I wasn't sure what your question meant "what is a positive reaction". I think it's quite normal how you feel though. When I get feelings like you've described, I try to remember that you never really know what someone feels/thinks/experiences. I spent a lot of time envying my 'normal' friends and thought their problems were so much easier than mine, but that's not fair to them, or to myself. We all have strengths and weaknesses. I'm sure people that know you could find envious things about you too.
 
I haven't yet weeded out those who are just seeking sympathy and making excuses and those seeking support, community and acceptance.

Hmmm...In my years of being here I have met very few who are 'making excuses'. Actually I don't understand why 'sympathy' and 'excuses' is in the same context. Do you think that those who want sympathy are weak somehow?
 
broken brain said: ↑ I haven't yet weeded out those who are just seeking sympathy and making excuses and those seeking support, community and acceptance.

I don't understand why 'sympathy' and 'excuses' is in the same context. Do you think that those who want sympathy are weak somehow?

I think that sympathy is difficult to understand for those that have suffered emotional abuse, at least it's that way for me, I have negative connotations with the word 'sympathy' because has been used against me in the past. People have used their apparent need for sympathy to manipulate me.

I guess I feel like sympathy is something that should be given freely, but when someone is trying too hard to elicit sympathy from me then it sets off warning bells in my head, and I fear that I am at risk of being manipulative. For some reason, I don't have that fear so much with empathy. I might think about that more.
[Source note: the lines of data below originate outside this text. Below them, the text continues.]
/-- A SHOW that waits on its write. -/
def showing (k : KeyUnit) : State :=
  (stepping (.showText none []) (.display true)).modPos 0 fun v => { v with keypad := readyPort, key := k }

theorem quiet_showing (k : KeyUnit) : Quiet 0 (showing k) := (quiet_stepping _ _).modPos _ ⟨rfl, rfl, rfl⟩

/-- A write with and without a SHOW that waits on it; line_errors at 0, one below its mark, and at its most. -/
theorem witness_KeypadAnswers :
    let written : KeyUnit := { outstanding := some [0x31], ackTimer := .running 200 }
    Quiet 0 (typing written) ∧ up.queue.length < 31 ∧ ((typing written).pos 0).inFlight = false ∧
    ((typing written).pos 0).keypad.state = .ready ∧ written.outstanding ≠ none ∧ written.ackTimer.isRunning = true ∧
    ({} : KeyUnit).outstanding = none ∧ ({} : KeyUnit).ackTimer = .stopped ∧ Quiet 0 (showing written) ∧
    (∃ r, ((showing written).pos 0).chain = [r] ∧ r.params = .showText none [] ∧ r.progress = some (.active (.display true))) ∧
    keypadClass 0x18 = .other ∧ Quiet 0 up ∧ (up.pos 0).keypad.state = .off ∧
    ∀ n ∈ [0, 49151, 65535], let s := (typing {}).modPos 0 fun v => { v with counters := v.counters.set 7 n }
      Quiet 0 s ∧ (s.pos 0).counters[7] = n :=
  ⟨quiet_typing _, by decide, by decide, rfl, by decide, rfl, rfl, rfl, quiet_showing _, ⟨_, rfl, rfl, rfl⟩, by decide,
    quiet_up, rfl, fun n hn => ⟨(quiet_typing _).modPos (fun v => { v with counters := v.counters.set 7 n }) ⟨rfl, rfl, rfl⟩, by
      revert n; decide⟩⟩

/-- The stagger of 20 ms not over, just over, and no switch-on before. -/
theorem witness_SwitchOnTakesHead :
    let s := { up with lastSwitchOn := some 1000, powerList := [{ pos := 0, kind := .reader }] }
    up.powerList = [] ∧ up.lastSwitchOn = none ∧ s.powerList = { pos := 0, kind := .reader } :: [] ∧
    s.lastSwitchOn = some 1000 ∧ 1019 < 1000 + s.settings.live.stagger.toNat ∧ 1000 ≤ 1019 ∧
    1000 + s.settings.live.stagger.toNat ≤ 1020 := by decide

/-- Ports of `up` given at position 0. -/
def ported (r k : PortRecord) : State := at0 fun v => { v with reader := r, keypad := k }

theorem quiet_ported (r k : PortRecord) : Quiet 0 (ported r k) :=
  quiet_at0 (fun v => { v with reader := r, keypad := k }) rfl rfl

/-- Every standing of the readiness checks, with a current at the lower and at the upper limit, the card line low and high. -/
theorem witness_StartingPortBecomesReady :
    (∀ r k, Quiet 0 (ported r k) ∧ ((ported r k).pos 0).inFlight = false ∧ ((ported r k).pos 0).cardLine = false ∧
      ((ported r k).pos 0).reader = r ∧ ((ported r k).pos 0).keypad = k) ∧
    (∀ r k, let s := (ported r k).modPos 0 fun v => { v with cardLine := true }
      Quiet 0 s ∧ (s.pos 0).inFlight = false ∧ (s.pos 0).cardLine = true ∧ (s.pos 0).reader = r) ∧
    15 ≤ (up.pos 0).items.readerUpper.toNat ∧ 300 ≤ (up.pos 0).items.readerUpper.toNat ∧
    8 ≤ (up.pos 0).items.keypadUpper.toNat ∧ 150 ≤ (up.pos 0).items.keypadUpper.toNat :=
  ⟨fun _ _ => ⟨quiet_ported _ _, rfl, rfl, rfl, rfl⟩,
    fun _ _ => ⟨(quiet_ported _ _).modPos (fun v => { v with cardLine := true }) ⟨rfl, rfl, rfl⟩, rfl, rfl, rfl⟩, by decide⟩

/-- `ported` with a step that waits for its port. -/
def awaiting (ps : StepParams) (r k : PortRecord) : State :=
  at0 fun v =>
    { v with
      chainState := .running, chain := [{ heldRecord ps .latch with progress := some .waitingPort }], reader := r, keypad := k }

/-- A WAIT CARD and a SHOW in WAITING_PORT, the display's line free. -/
theorem witness_StartingPortBecomesReady_step :
    (∀ ps r k, let s := awaiting ps r k
      Quiet 0 s ∧ (s.pos 0).cardLine = false ∧ (s.pos 0).key.outstanding = none ∧ s.queue.length < 31 ∧
      s.port 0 .reader = r ∧ s.port 0 .keypad = k ∧
      ∃ x, (s.pos 0).chain = [x] ∧ x.progress = some .waitingPort ∧ x.params = ps) ∧
    (StepParams.waitCard 3 60).kind.port = some .reader ∧ (StepParams.showText none []).kind.port = some .keypad :=
  ⟨fun ps r k => ⟨quiet_at0 (fun v =>
      { v with
        chainState := .running, chain := [{ heldRecord ps .latch with progress := some .waitingPort }], reader := r, keypad := k })
      (by simp [startDue, Position.inFlight, Position.headProgress]) rfl, rfl, rfl, show 0 < 31 by decide, rfl, rfl,
      _, rfl, rfl, rfl⟩, rfl, rfl⟩

/-- A port over its limit, under it, ABSENT with its current back, READY, and OFF. -/
theorem witness_PortIsSupervised :
    (∀ r k, Quiet 0 (ported r k) ∧ ((ported r k).pos 0).inFlight = false ∧ ((ported r k).pos 0).cardLine = false ∧
      ((ported r k).pos 0).needsPort .reader = false ∧ ((ported r k).pos 0).needsPort .keypad = false ∧
      ((ported r k).pos 0).latchState ≠ .energized ∧ (ported r k).port 0 .reader = r ∧ (ported r k).port 0 .keypad = k) ∧
    { readyPort with overTime := .running 10 }.overTime.isRunning = true ∧ readyPort.overTime = .stopped ∧
    (let r := { readyPort with underTime := .running 500, current := 14 }
     r.state = .ready ∧ r.underTime.isRunning = true ∧ r.current < 15) ∧
    readyPort.underTime = .stopped ∧
    (let r := { readyPort with state := .absent, returnChecks := some { standing := .reached, announceSeen := false }, current := 15 }
     r.state = .absent ∧ r.returnChecks = some { standing := .reached, announceSeen := false } ∧ 15 ≤ r.current) ∧
    readyPort.returnChecks = none ∧ readyPort.state = .ready ∧ readyPort.switchedOn = true ∧ readyPort.readiness = none ∧
    ({} : PortRecord).switchedOn = false :=
  ⟨fun _ _ => ⟨quiet_ported _ _, rfl, rfl, rfl, rfl, (by decide : LatchState.off ≠ .energized), rfl, rfl⟩, by decide⟩

/-- A step that needs its port, and an energized latch, at a reader whose over-time runs. -/
theorem witness_PortIsSupervised_step :
    (∀ f : PortRecord → PortRecord,
      let s : State := (stepping .holdCard .latch).modPos 0 fun v => { v with reader := f readyPort, latchState := .energized }
      Quiet 0 s ∧ s.port 0 .reader = f readyPort ∧ (s.pos 0).latchState = .energized ∧ s.latchWait = [] ∧ s.queue.length < 31 ∧
        (s.pos 0).chain = [heldRecord .holdCard .latch]) ∧
    ((stepping .holdCard .latch).pos 0).needsPort .reader = true ∧
    ((stepping (.collect amountEntry) .session).pos 0).needsPort .keypad = true :=
  ⟨fun f => ⟨(quiet_stepping _ _).modPos (fun v => { v with reader := f readyPort, latchState := .energized }) ⟨rfl, rfl, rfl⟩, rfl,
    rfl, rfl, show 0 < 31 by decide, rfl⟩, by decide, by decide⟩

/-- A READY reader with and without a card, a RELEASE CARD, a HOLD CARD and a WAIT CARD that wait, an OFF reader, and the card-left
timer. -/
theorem witness_CardLineFollowed :
    Quiet 0 (passing {}) ∧ up.queue.length < 31 ∧ ((passing {}).pos 0).reader.state = .ready ∧
    ((passing {}).pos 0).cardPresent = false ∧ Quiet 0 carded ∧ (carded.pos 0).reader.state = .ready ∧
    (carded.pos 0).cardPresent = true ∧ (carded.pos 0).inFlight = false ∧
    (∀ ps w, Quiet 0 (latchAsked ps w) ∧ ((latchAsked ps w).pos 0).reader.state = .ready ∧
      ((latchAsked ps w).pos 0).cardPresent = true ∧ ((latchAsked ps w).pos 0).chain = [heldRecord ps w]) ∧
    (∃ i text flags, screenWork = .screenHold i text flags ∧ text.length ≤ 48) ∧
    Quiet 0 up ∧ (up.pos 0).reader.state ≠ .ready ∧ (up.pos 0).cardLeftTimer = .stopped ∧
    Quiet 0 (at0 fun v => { v with cardLeftTimer := .running 1 }) :=
  ⟨quiet_passing _, by decide, rfl, rfl, quiet_carded, rfl, rfl, rfl, fun _ _ => ⟨quiet_asked _ _, rfl, rfl, rfl⟩,
    ⟨_, _, _, rfl, by decide⟩, quiet_up, by decide, rfl, quiet_at0 _ (by decide) rfl⟩

/-- A full queue, with no PRESENCE report waiting and with one that has counted 255 changes behind a KEY report. -/
theorem witness_CardLineFollowed_full :
    (∀ b w, let s := queueFull (fun v => { v with reader := readyPort, cardPresent := !b }) w
      AtRest s ∧ s.queue.length = 32 ∧ (s.pos 0).reader.state = .ready ∧ (s.pos 0).work = none ∧ (s.pos 0).cardPresent = !b ∧
        (s.pos 0).waiting = w) ∧
    (∀ x ∈ ([.key 0 (.digit 1) false] : List Report), ¬∃ q c n, x = .presence q c n) ∧ min 255 (255 + 1) = 255 := by
  refine ⟨fun b w => ⟨atRest_full _ rfl w, rfl, rfl, rfl, rfl, rfl⟩, ?_, rfl⟩
  simp

theorem oldest_of_others {q : Pos} {r : StepRecord} {rep : Report} {b : Bool} {s t : State} (h : OldestWaiter q r rep b s)
    (hw : t.latchWait = s.latchWait) (hp : ∀ x ∈ s.latchWait, t.pos x = s.pos x) : OldestWaiter q r rep b t := by
  obtain ⟨a, c, e, ho⟩ := h.oldest
  have hq : t.pos q = s.pos q := hp q (by rw [e]; simp)
  refine ⟨⟨a, c, by rw [hw, e], fun x hx => ?_⟩, ?_, ?_, ?_, ?_, ?_, ?_, h.step⟩
  · have := ho x hx
    unfold PassedOver at *
    rwa [hp x (by rw [e]; simp [hx])]
  all_goals rw [hq]
  exacts [h.ready, h.card, h.interval, h.state, h.chain, h.noneWaiting]

/-- `latchAsked` with both timers of position 1 running. -/
def latchTimed (ps : StepParams) (w : Work) : State :=
  (latchAsked ps w).modPos 1 fun v => { v with ceilingTimer := .running 1, reEnergizeTimer := .running 1 }

theorem quiet_timed (ps : StepParams) (w : Work) : Quiet 1 (latchTimed ps w) :=
  ⟨show (1 : Nat) < 8 by decide, atRest_modPos (quiet_asked ps w).rest 1 _ rfl, show (0 : Nat) < 32 by decide, rfl⟩

/-- A ceiling and a re-energize timer of position 1 with nobody waiting, with a full budget, and with two requests, the older passed
over and the other a HOLD CARD or a WAIT CARD after a match. -/
theorem witness_LatchTimersRunOut :
    Quiet 1 latchContest ∧ (latchContest.pos 1).ceilingTimer.isRunning = true ∧ (latchContest.pos 1).counters[6] < 49151 ∧
    Quiet 0 up ∧ up.latchWait = [] ∧ (up.pos 0).ceilingTimer = .stopped ∧ (up.pos 0).reEnergizeTimer = .stopped ∧
    (∀ ps w, let s := latchTimed ps w
      Quiet 1 s ∧ (s.pos 1).ceilingTimer.isRunning = true ∧ (s.pos 1).reEnergizeTimer.isRunning = true ∧
        (s.pos 1).counters[6] < 49151 ∧ s.queue.length < 31 ∧ s.energized.length < s.settings.live.latchBudget.toNat ∧
        ∀ x ∈ s.latchWait, x ≠ 0 → PassedOver x s) ∧
    ∀ ps w r rep b, OldestWaiter 0 r rep b (latchAsked ps w) →
      OldestWaiter 0 r rep b
        ((latchOff 1 (latchTimed ps w)).modPos 1 fun v => { v with counters := v.counters.set 6 (v.counters[6] + 1) }) ∧
      OldestWaiter 0 r rep b ((latchTimed ps w).modPos 1 fun v => { v with reEnergizeTimer := .stopped }) := by
  refine ⟨⟨by decide, ⟨by decide, by decide, by decide⟩, by decide, rfl⟩, by decide, by decide, quiet_up, rfl, rfl, rfl,
    fun ps w => ⟨quiet_timed ps w, rfl, rfl, show 0 < 49151 by decide, show 0 < 31 by decide,
      show 0 < up.settings.live.latchBudget.toNat by decide, fun x hx h0 => ?_⟩, fun ps w r rep b h => ⟨?_, ?_⟩⟩
  · rcases List.mem_cons.mp hx with rfl | hx
    · exact passed_five ps w
    · exact absurd (List.mem_singleton.mp hx) h0
  all_goals
    refine oldest_of_others h rfl fun x hx => ?_
    rcases List.mem_cons.mp hx with rfl | hx
    · rfl
    · rw [List.mem_singleton.mp hx]
      rfl

/-- The card of section 2.6: whole, with a parity bit lost, and without its start, its end and its separator. -/
theorem witness_PassChecksSum :
    let ones (c : BitVec 5) : Nat := (List.range 5).countP fun i => c.getLsbD i
    let bad (l : List (BitVec 5)) : Nat := (l.filter fun c => ones c % 2 = 0).length
    let account : List (BitVec 4) := [7, 3, 9, 2, 0, 4, 5, 6, 1, 8, 3, 4]
    let tail : List (BitVec 4) := [2, 7, 0, 9, 1, 0, 1, 0, 0, 5]
    let body := account ++ 13 :: tail
    bad goodCard = 0 ∧ 0 < bad (goodCard.set 7 0x05) ∧ goodCard.map (fun c => c.setWidth 4) = 11 :: body ++ 15 :: 6 :: [] ∧
    15 ∉ body ∧ 13 ∉ account ∧ (11 :: body ++ [15]).foldl (· ^^^ ·) (0 : BitVec 4) = 6 ∧
    bad goodCard.tail = 0 ∧ (goodCard.tail.map fun c => (c.setWidth 4 : BitVec 4)).head? ≠ some 11 ∧
    bad goodCard.dropLast = 0 ∧ (15 : BitVec 4) ∉ (body ++ [15]).dropLast ∧
    (13 : BitVec 4) ∉ ([] : List (BitVec 4)) ∧ bad [0x0B, 0x1F, 0x04] = 0 ∧ ((11 : BitVec 4) ^^^ 15) = 4 := by decide

/-- Characters at the edges, and the entry of section 3.7 that matches the card's text with no other entry before it. -/
theorem witness_DigestSums :
    (∀ c ∈ ([0x30, 0x3F] : List Byte), 0x30 ≤ c.toNat ∧ c.toNat ≤ 0x3F) ∧
    ∃ e sel, (tableUp .hold).screening[(3 : Fin 16)] = some e ∧ e.action = .hold ∧
      selectChars e.segments (checkPass factoryDeviceItems goodCard false).text = some sel ∧ digestOf sel = e.digest :=
  ⟨by decide, { action := .hold, segments := [{ skip := 0, take := 12 }], digest := 28725 },
    [0x37, 0x33, 0x39, 0x32, 0x30, 0x34, 0x35, 0x36, 0x31, 0x38, 0x33, 0x34], by decide, rfl, by decide, by decide⟩

/-- The longest buffer with the most decimals, in each mode; and a whole and a fraction of an amount. -/
theorem witness_EchoShapes :
    let digits : List (Fin 10) := [1, 2, 3, 4, 5, 6, 7, 8, 9, 0, 1, 2]
    digits.length ≤ 12 ∧ (3 : Nat) ≤ 3 ∧ 0 < (3 : Nat) ∧
    ([0x30, 0x30, 0x30] : List Byte) ++ [0x35] = List.replicate (3 + 1 - 1) 0x30 ++ [byteOf (0x30 + 5)] := by decide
Edit: I have found that this website is mostly full of very genuine people so it's not been a worry here.
 
Perhaps the difference in definition is important to understanding how we feel about others emotional situations.

Sympathy is to feel pity and sorrow for another. Whereas empathy is to feel what they must be feeling.

I might feel pity or sorrow for somebody's loss, if a loved one has died. But I would feel empathy for somebody trying to get through life's problems.

On the other hand, perhaps those who shout the loudest and seem to have little to complain about, or those who aren't trying to get through a problem at all, are perhaps showing self-pity or an expectation of pity. That situation is nothing to do with empathy at all.

I've also seen tears switched on like a tap, in order to manipulate others. Or bitching groups created through mutual self pity (especially when it comes to people bitching about their relationships).

But on the other hand, I don't get why the small stresses just need a hug to get over, like when someone is having a bad day at work. But I think that's normal and not self-pitying, it's just a way that normal people interact.